Problem requirements: From the entries that follow, copy exactly the lines beginning at the line holding "fs, f.off +" and continuing through the line holding "b)) f hf a ha".

Dataset content:
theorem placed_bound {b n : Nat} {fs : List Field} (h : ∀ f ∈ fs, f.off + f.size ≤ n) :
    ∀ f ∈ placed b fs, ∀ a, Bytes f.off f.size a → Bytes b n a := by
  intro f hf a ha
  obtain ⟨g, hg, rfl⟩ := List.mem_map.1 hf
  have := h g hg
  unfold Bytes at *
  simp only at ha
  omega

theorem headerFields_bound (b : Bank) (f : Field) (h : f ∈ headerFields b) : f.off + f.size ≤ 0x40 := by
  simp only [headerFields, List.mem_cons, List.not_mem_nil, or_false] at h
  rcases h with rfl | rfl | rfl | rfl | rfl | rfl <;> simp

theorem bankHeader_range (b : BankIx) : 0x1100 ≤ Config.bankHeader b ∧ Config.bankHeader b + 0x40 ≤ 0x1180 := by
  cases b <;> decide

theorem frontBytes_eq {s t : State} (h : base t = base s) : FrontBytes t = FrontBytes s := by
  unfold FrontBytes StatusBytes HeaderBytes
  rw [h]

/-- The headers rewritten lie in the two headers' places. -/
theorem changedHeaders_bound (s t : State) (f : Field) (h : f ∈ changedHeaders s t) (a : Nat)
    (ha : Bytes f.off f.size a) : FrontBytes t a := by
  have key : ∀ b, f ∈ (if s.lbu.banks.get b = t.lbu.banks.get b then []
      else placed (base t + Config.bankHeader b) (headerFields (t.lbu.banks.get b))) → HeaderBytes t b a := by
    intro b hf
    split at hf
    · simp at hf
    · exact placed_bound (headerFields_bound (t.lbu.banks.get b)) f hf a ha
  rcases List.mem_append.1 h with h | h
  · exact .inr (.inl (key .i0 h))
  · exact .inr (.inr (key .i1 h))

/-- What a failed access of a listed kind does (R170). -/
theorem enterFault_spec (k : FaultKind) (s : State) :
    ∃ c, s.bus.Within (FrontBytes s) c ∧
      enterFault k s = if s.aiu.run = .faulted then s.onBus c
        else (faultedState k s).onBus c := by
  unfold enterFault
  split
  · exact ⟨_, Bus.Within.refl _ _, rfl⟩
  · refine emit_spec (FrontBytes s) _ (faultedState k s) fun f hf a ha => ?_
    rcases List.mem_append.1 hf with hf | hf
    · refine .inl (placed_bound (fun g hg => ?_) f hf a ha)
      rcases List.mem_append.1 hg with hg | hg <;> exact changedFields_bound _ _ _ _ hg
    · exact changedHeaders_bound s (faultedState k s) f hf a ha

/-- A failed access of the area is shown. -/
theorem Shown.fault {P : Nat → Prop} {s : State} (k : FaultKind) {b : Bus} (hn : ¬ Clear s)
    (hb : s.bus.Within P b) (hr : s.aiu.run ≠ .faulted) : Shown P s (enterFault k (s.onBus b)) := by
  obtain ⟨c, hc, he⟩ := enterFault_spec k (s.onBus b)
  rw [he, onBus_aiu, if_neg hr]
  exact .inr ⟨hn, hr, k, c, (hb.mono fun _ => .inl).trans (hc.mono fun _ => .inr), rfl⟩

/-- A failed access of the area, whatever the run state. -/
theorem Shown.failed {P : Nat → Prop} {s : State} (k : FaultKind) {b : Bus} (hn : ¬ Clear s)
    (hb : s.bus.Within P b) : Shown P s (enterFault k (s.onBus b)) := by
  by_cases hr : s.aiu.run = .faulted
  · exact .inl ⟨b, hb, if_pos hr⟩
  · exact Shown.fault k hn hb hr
---
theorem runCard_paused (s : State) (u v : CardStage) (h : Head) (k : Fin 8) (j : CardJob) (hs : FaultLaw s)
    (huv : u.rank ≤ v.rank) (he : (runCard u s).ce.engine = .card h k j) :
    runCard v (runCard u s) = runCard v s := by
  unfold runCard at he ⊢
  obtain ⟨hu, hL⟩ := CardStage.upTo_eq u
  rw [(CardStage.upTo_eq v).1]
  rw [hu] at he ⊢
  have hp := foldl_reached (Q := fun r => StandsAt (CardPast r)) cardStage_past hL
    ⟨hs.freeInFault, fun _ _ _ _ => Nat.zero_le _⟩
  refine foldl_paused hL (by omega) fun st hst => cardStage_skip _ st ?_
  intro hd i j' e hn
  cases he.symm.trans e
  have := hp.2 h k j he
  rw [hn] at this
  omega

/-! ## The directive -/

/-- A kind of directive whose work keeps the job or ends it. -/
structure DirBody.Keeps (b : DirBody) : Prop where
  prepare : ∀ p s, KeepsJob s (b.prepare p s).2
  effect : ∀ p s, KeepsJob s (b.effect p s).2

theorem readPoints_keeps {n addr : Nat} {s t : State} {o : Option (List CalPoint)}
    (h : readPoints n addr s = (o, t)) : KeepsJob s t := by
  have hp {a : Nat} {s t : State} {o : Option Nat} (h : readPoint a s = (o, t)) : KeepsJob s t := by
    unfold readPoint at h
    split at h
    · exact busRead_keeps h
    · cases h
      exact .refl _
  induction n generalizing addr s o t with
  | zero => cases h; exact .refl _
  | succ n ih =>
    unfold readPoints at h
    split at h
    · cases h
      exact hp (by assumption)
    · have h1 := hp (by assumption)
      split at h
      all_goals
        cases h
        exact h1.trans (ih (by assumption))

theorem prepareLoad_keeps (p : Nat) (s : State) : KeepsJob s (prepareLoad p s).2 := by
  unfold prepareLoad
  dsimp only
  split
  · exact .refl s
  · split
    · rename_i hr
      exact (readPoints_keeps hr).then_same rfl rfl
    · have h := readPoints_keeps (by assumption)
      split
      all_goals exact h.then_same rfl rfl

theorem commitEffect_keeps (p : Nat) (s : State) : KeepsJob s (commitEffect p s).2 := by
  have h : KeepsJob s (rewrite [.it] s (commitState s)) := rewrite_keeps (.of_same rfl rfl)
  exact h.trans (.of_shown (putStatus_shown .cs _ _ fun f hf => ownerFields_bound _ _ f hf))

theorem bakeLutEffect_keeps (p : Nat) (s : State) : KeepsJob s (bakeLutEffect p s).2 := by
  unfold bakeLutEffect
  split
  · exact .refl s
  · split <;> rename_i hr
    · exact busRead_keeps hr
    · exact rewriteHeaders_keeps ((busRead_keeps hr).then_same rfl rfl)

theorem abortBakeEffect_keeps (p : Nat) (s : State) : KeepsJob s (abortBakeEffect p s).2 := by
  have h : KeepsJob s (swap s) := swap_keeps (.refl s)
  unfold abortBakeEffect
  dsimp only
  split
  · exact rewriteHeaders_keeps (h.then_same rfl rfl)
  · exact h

Task output:
theorem placed_bound {b n : Nat} {fs : List Field} (h : ∀ f ∈ fs, f.off + f.size ≤ n) :
    ∀ f ∈ placed b fs, ∀ a, Bytes f.off f.size a → Bytes b n a := by
  intro f hf a ha
  obtain ⟨g, hg, rfl⟩ := List.mem_map.1 hf
  have := h g hg
  unfold Bytes at *
  simp only at ha
  omega

theorem headerFields_bound (b : Bank) (f : Field) (h : f ∈ headerFields b) : f.off + f.size ≤ 0x40 := by
  simp only [headerFields, List.mem_cons, List.not_mem_nil, or_false] at h
  rcases h with rfl | rfl | rfl | rfl | rfl | rfl <;> simp

theorem bankHeader_range (b : BankIx) : 0x1100 ≤ Config.bankHeader b ∧ Config.bankHeader b + 0x40 ≤ 0x1180 := by
  cases b <;> decide

theorem frontBytes_eq {s t : State} (h : base t = base s) : FrontBytes t = FrontBytes s := by
  unfold FrontBytes StatusBytes HeaderBytes
  rw [h]

/-- The headers rewritten lie in the two headers' places. -/
theorem changedHeaders_bound (s t : State) (f : Field) (h : f ∈ changedHeaders s t) (a : Nat)
    (ha : Bytes f.off f.size a) : FrontBytes t a := by
  have key : ∀ b, f ∈ (if s.lbu.banks.get b = t.lbu.banks.get b then []
      else placed (base t + Config.bankHeader b) (headerFields (t.lbu.banks.get b))) → HeaderBytes t b a := by
    intro b hf
    split at hf
    · simp at hf
    · exact placed_bound (headerFields_bound (t.lbu.banks.get b)) f hf a ha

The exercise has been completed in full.